Index | Thread | Search

From:
Alexander Bluhm <bluhm@openbsd.org>
Subject:
Re: limit softnet threads to number of cpu
To:
Mark Kettenis <mark.kettenis@xs4all.nl>
Cc:
Theo de Raadt <deraadt@openbsd.org>, mlarkin@nested.page, tech@openbsd.org
Date:
Mon, 8 Sep 2025 23:42:42 +0200

Download raw body.

Thread
On Mon, Sep 08, 2025 at 10:02:44PM +0200, Mark Kettenis wrote:
> > From: "Theo de Raadt" <deraadt@openbsd.org>
> > Date: Mon, 08 Sep 2025 13:15:49 -0600
> > 
> > Mike Larkin <mlarkin@nested.page> wrote:
> > 
> > > I had a long reply typed up about the fact that we probably know the
> > > number of CPUs by the time the first network driver attaches but then
> > > realized that doesn't then solve the question of when the softnet tasks
> > > would be created.

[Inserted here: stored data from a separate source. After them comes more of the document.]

-- ==== Sys2Proof/Decode.lean ====
section
/-! DEFINITION. The decoder, the encoder and the opcode table (spec/30_encoding.md R71 to R81, opcode_table.json). -/

namespace Sys2Proof

/-! ## Fields (R71, R72) -/

/-- `op = w[15:12]`, the family. -/
def opField (w : Word) : BitVec 4 := w.extractLsb' 12 4
/-- The field `w[11:8]`. -/
def xField (w : Word) : BitVec 4 := w.extractLsb' 8 4
/-- The field `w[7:4]`. -/
def yField (w : Word) : BitVec 4 := w.extractLsb' 4 4
/-- The field `w[3:0]`: the sprite height of family `D`, the function selector of families `5`, `8`, `9`. -/
def nField (w : Word) : BitVec 4 := w.extractLsb' 0 4
/-- The low byte `w[7:0]`: `kk`, or the secondary key of families `0`, `E`, `F`. -/
def kkField (w : Word) : Byte := w.extractLsb' 0 8
/-- `nnn = w[11:0]`. -/
def nnnField (w : Word) : Addr := w.extractLsb' 0 12

/-- A 4-bit field as a register number (R72). -/
def regOf (f : BitVec 4) : Reg := f.toFin

/-! ## The decoder -/

/-- Family `0`, selected by its low byte; bits 11:8 are not read (R75). -/
def decode0 (w : Word) : Option Instr :=
  if kkField w = 0xE0 then some .cls
  else if kkField w = 0xEE then some .ret
  else none

/-- Family `8`, selected by its low nibble (R77). -/
def decode8 (w : Word) : Option Instr :=
  let x := regOf (xField w)
  let y := regOf (yField w)
  let f := nField w
  if f = 0x0 then some (.ldReg x y)
  else if f = 0x1 then some (.orReg x y)
  else if f = 0x2 then some (.andReg x y)
  else if f = 0x3 then some (.xorReg x y)
  else if f = 0x4 then some (.addReg x y)
  else if f = 0x5 then some (.sub x y)
  else if f = 0x6 then some (.shr x y)
  else if f = 0x7 then some (.subn x y)
  else if f = 0xE then some (.shl x y)
  else none

/-- Family `E`, selected by its low byte (R78). -/
def decodeE (w : Word) : Option Instr :=
  let x := regOf (xField w)
  if kkField w = 0x9E then some (.skp x)
  else if kkField w = 0xA1 then some (.sknp x)
  else none

/-- Family `F`, selected by its low byte (R79). -/
def decodeF (w : Word) : Option Instr :=
  let x := regOf (xField w)
  let k := kkField w
  if k = 0x07 then some (.ldVxDt x)
  else if k = 0x0A then some (.ldVxK x)
  else if k = 0x15 then some (.ldDtVx x)
  else if k = 0x18 then some (.ldStVx x)
  else if k = 0x1E then some (.addIVx x)
  else if k = 0x29 then some (.ldFVx x)
  else if k = 0x33 then some (.ldBVx x)
  else if k = 0x55 then some (.ldMiVx x)
  else if k = 0x65 then some (.ldVxMi x)
  else none

/-- `Decode` of R70: the primary key is the top nibble (R74 to R79). `none` is the unknown-instruction error, for every word
that no rule selects (R80). A function of the word alone (R83). -/
def decode (w : Word) : Option Instr :=
  let x := regOf (xField w)
  let y := regOf (yField w)
  let op := opField w
  if op = 0x0 then decode0 w
  else if op = 0x1 then some (.jp (nnnField w))
  else if op = 0x2 then some (.call (nnnField w))
  else if op = 0x3 then some (.seImm x (kkField w))
  else if op = 0x4 then some (.sneImm x (kkField w))
  else if op = 0x5 then (if nField w = 0 then some (.seReg x y) else none)
  else if op = 0x6 then some (.ldImm x (kkField w))
  else if op = 0x7 then some (.addImm x (kkField w))
  else if op = 0x8 then decode8 w
  else if op = 0x9 then (if nField w = 0 then some (.sneReg x y) else none)
  else if op = 0xA then some (.ldI (nnnField w))
  else if op = 0xB then some (.jpV0 (nnnField w))
  else if op = 0xC then some (.rnd x (kkField w))
  else if op = 0xD then some (.drw x y (nField w).toNat)
  else if op = 0xE then decodeE w
  else decodeF w

/-! ## Bytes -/

/-- The word of two bytes, big-endian: the byte at the lower address is bits 15:8 (20_memory.md R52). -/
def wordOfBytes (hi lo : Byte) : Word := hi ++ lo
/-- The byte stored at the lower address (R52). -/
def highByte (w : Word) : Byte := w.extractLsb' 8 8
/-- The byte stored at the next address (R52). -/
def lowByte (w : Word) : Byte := w.extractLsb' 0 8

/-- Why bytes are rejected. -/
inductive Rejection where
  /-- Fewer than the two bytes of an instruction (R71). -/
  | truncated
  /-- The word is none of the 34 instructions (R80). -/
  | unknownInstruction (w : Word)
  deriving DecidableEq, Repr

/-- The decoder on any bytes: an instruction is always exactly two bytes (R71); answers it with the bytes after it. -/
def decodeBytes : List Byte → Except Rejection (Instr × List Byte)
  | hi :: lo :: rest =>
    match decode (wordOfBytes hi lo) with
    | some i => .ok (i, rest)
    | none => .error (.unknownInstruction (wordOfBytes hi lo))
  | _ => .error .truncated

/-- The instruction the decoder reads from a table word: `w` cut to `nbits` bits, laid out as two big-endian bytes. -/
def decodeTableWord (nbits w : Nat) : Option Instr :=
  let word : Word := BitVec.ofNat 16 (w % 2 ^ nbits)
  match decodeBytes [highByte word, lowByte word] with
  | .ok (i, _) => some i
  | .error _ => none

/-! ## The encoder -/

/-- A register number as a 4-bit field. -/
def regBits (r : Reg) : BitVec 4 := BitVec.ofFin r

/-- Format `F-NNN` (R71). -/
def fmtNNN (op : BitVec 4) (nnn : Addr) : Word := op ++ nnn
/-- Formats `F-XKK` and `F-XSUB` (R71). -/
def fmtXKK (op : BitVec 4) (x : Reg) (kk : Byte) : Word := op ++ (regBits x ++ kk)
/-- Format `F-XYN` (R71). -/
def fmtXYN (op : BitVec 4) (x y : Reg) (n : BitVec 4) : Word := op ++ (regBits x ++ (regBits y ++ n))

/-- The word of an instruction, from the patterns of opcode_table.json. The unread bits 11:8 of family `0` are written 0. -/
def encode : Instr → Word
  | .cls => 0x00E0
  | .ret => 0x00EE
  | .jp nnn => fmtNNN 0x1 nnn
  | .call nnn => fmtNNN 0x2 nnn
  | .seImm x kk => fmtXKK 0x3 x kk
  | .sneImm x kk => fmtXKK 0x4 x kk
  | .seReg x y => fmtXYN 0x5 x y 0x0
  | .sneReg x y => fmtXYN 0x9 x y 0x0
  | .ldImm x kk => fmtXKK 0x6 x kk
  | .addImm x kk => fmtXKK 0x7 x kk
  | .ldReg x y => fmtXYN 0x8 x y 0x0
  | .orReg x y => fmtXYN 0x8 x y 0x1
  | .andReg x y => fmtXYN 0x8 x y 0x2
  | .xorReg x y => fmtXYN 0x8 x y 0x3
  | .addReg x y => fmtXYN 0x8 x y 0x4
  | .sub x y => fmtXYN 0x8 x y 0x5
  | .shr x y => fmtXYN 0x8 x y 0x6
  | .subn x y => fmtXYN 0x8 x y 0x7
  | .shl x y => fmtXYN 0x8 x y 0xE
  | .ldI nnn => fmtNNN 0xA nnn
  | .jpV0 nnn => fmtNNN 0xB nnn
  | .rnd x kk => fmtXKK 0xC x kk
  | .drw x y n => fmtXYN 0xD x y (BitVec.ofNat 4 n)
  | .skp x => fmtXKK 0xE x 0x9E
  | .sknp x => fmtXKK 0xE x 0xA1
  | .ldVxDt x => fmtXKK 0xF x 0x07
  | .ldVxK x => fmtXKK 0xF x 0x0A
  | .ldDtVx x => fmtXKK 0xF x 0x15
  | .ldStVx x => fmtXKK 0xF x 0x18
  | .addIVx x => fmtXKK 0xF x 0x1E
  | .ldFVx x => fmtXKK 0xF x 0x29
  | .ldBVx x => fmtXKK 0xF x 0x33
  | .ldMiVx x => fmtXKK 0xF x 0x55
  | .ldVxMi x => fmtXKK 0xF x 0x65

/-- The two bytes of an instruction, in memory order (R52). -/
def encodeBytes (i : Instr) : List Byte := [highByte (encode i), lowByte (encode i)]

/-! ## The opcode table (opcode_table.json) -/

/-- One row of opcode_table.json. -/
structure OpcodeRow where
  mnemonic : String
  mask : Word
  pattern : Word
  deriving DecidableEq, Repr

/-- A word is in a row: `(w & mask) = match` (R81). -/
def OpcodeRow.holds (r : OpcodeRow) (w : Word) : Bool := w &&& r.mask == r.pattern

/-- The 34 rows of opcode_table.json, in its order. -/
def opcodeTable : List OpcodeRow :=
  [⟨"CLS", 0xF0FF, 0x00E0⟩,
   ⟨"RET", 0xF0FF, 0x00EE⟩,
   ⟨"JP", 0xF000, 0x1000⟩,
   ⟨"CALL", 0xF000, 0x2000⟩,
   ⟨"SE_IMM", 0xF000, 0x3000⟩,
   ⟨"SNE_IMM", 0xF000, 0x4000⟩,
   ⟨"SE_REG", 0xF00F, 0x5000⟩,
   ⟨"SNE_REG", 0xF00F, 0x9000⟩,
   ⟨"LD_IMM", 0xF000, 0x6000⟩] ++
  [⟨"ADD_IMM", 0xF000, 0x7000⟩,
   ⟨"LD_REG", 0xF00F, 0x8000⟩,
   ⟨"OR", 0xF00F, 0x8001⟩,
   ⟨"AND", 0xF00F, 0x8002⟩,
   ⟨"XOR", 0xF00F, 0x8003⟩,
   ⟨"ADD_REG", 0xF00F, 0x8004⟩,
   ⟨"SUB", 0xF00F, 0x8005⟩,
   ⟨"SHR", 0xF00F, 0x8006⟩,
   ⟨"SUBN", 0xF00F, 0x8007⟩] ++
  [⟨"SHL", 0xF00F, 0x800E⟩,
   ⟨"LD_I", 0xF000, 0xA000⟩,
   ⟨"JP_V0", 0xF000, 0xB000⟩,
   ⟨"RND", 0xF000, 0xC000⟩,
   ⟨"DRW", 0xF000, 0xD000⟩,
   ⟨"SKP", 0xF0FF, 0xE09E⟩,
   ⟨"SKNP", 0xF0FF, 0xE0A1⟩,
   ⟨"LD_VX_DT", 0xF0FF, 0xF007⟩,
   ⟨"LD_VX_K", 0xF0FF, 0xF00A⟩] ++
  [⟨"LD_DT_VX", 0xF0FF, 0xF015⟩,
   ⟨"LD_ST_VX", 0xF0FF, 0xF018⟩,
   ⟨"ADD_I_VX", 0xF0FF, 0xF01E⟩,
   ⟨"LD_F_VX", 0xF0FF, 0xF029⟩,
   ⟨"LD_B_VX", 0xF0FF, 0xF033⟩,
   ⟨"LD_MI_VX", 0xF0FF, 0xF055⟩,
   ⟨"LD_VX_MI", 0xF0FF, 0xF065⟩]

/-- The mnemonic of each instruction in opcode_table.json. -/
def Instr.mnemonic : Instr → String
  | .cls => "CLS"
  | .ret => "RET"
  | .jp _ => "JP"
  | .call _ => "CALL"
  | .seImm _ _ => "SE_IMM"
  | .sneImm _ _ => "SNE_IMM"
  | .seReg _ _ => "SE_REG"
  | .sneReg _ _ => "SNE_REG"
  | .ldImm _ _ => "LD_IMM"
  | .addImm _ _ => "ADD_IMM"
  | .ldReg _ _ => "LD_REG"
  | .orReg _ _ => "OR"
  | .andReg _ _ => "AND"
  | .xorReg _ _ => "XOR"
  | .addReg _ _ => "ADD_REG"
  | .sub _ _ => "SUB"
  | .shr _ _ => "SHR"
  | .subn _ _ => "SUBN"
  | .shl _ _ => "SHL"
  | .ldI _ => "LD_I"
  | .jpV0 _ => "JP_V0"
  | .rnd _ _ => "RND"
  | .drw _ _ _ => "DRW"
  | .skp _ => "SKP"
  | .sknp _ => "SKNP"
  | .ldVxDt _ => "LD_VX_DT"
  | .ldVxK _ => "LD_VX_K"
  | .ldDtVx _ => "LD_DT_VX"
  | .ldStVx _ => "LD_ST_VX"
  | .addIVx _ => "ADD_I_VX"
  | .ldFVx _ => "LD_F_VX"
  | .ldBVx _ => "LD_B_VX"
  | .ldMiVx _ => "LD_MI_VX"
  | .ldVxMi _ => "LD_VX_MI"

end Sys2Proof
end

It would have to be shimmed in somewhere after cpuX
> > > but before any network driver, and that would be less clean than your
> > > approach below.
> > 
> > I think we had an architecture where the other cpu's attached very,
> > very late.
> > 
> > Was it sgi?
> 
> Not sure about sgi, but yes it used to be all over the place.  We
> moved to an "attach CPUs first/early" model in part because we wanted
> to distribute the interrupts for multiqueue NICs over different CPUs.
> 
> That is somewhat related to the issue being discussed here.  At least
> my understanding is that NIC queues are tied to softnet threads.  I am
> wondering if creating the softnet threads "on demand" when the network
> drivers attach would make sense.

Threads "on demand" is what dhill@ implemented in softnet_count()
when it is called first.  But this looks very fragile to me as it
depends on the order of other code.  Especially it requires that
softnet_count() is called first before any other cpu is started to
avoid races.  If we really want this logic, we can discuss that
separately.

> But I also think that at some point
> we need a way to rebalance the interrupts over the available CPUs.
> 
> Anyway, while I'm not entirely happy with the diff, I don't think that
> should block this it.

My diff would not make architectures with late cpu attach worse.

Order on amd64 is:
- init task queues and threads
- autoconf cpu
- autoconf drivers, use number of cpu for interrupts
- destroy threads more than number of cpu
- start remaining threads

When cpu attaches late:
- init task queues and threads
- autoconf drivers, use 1 cpu for interrupts
- autoconf cpu
- destroy threads more than number of cpu
- start remaining threads

In both cases number of cpu is the same as number of threads.  Like
kettenis@ explained, drivers would only use cpu0 for interrupts.
My diff does not change that.

bluhm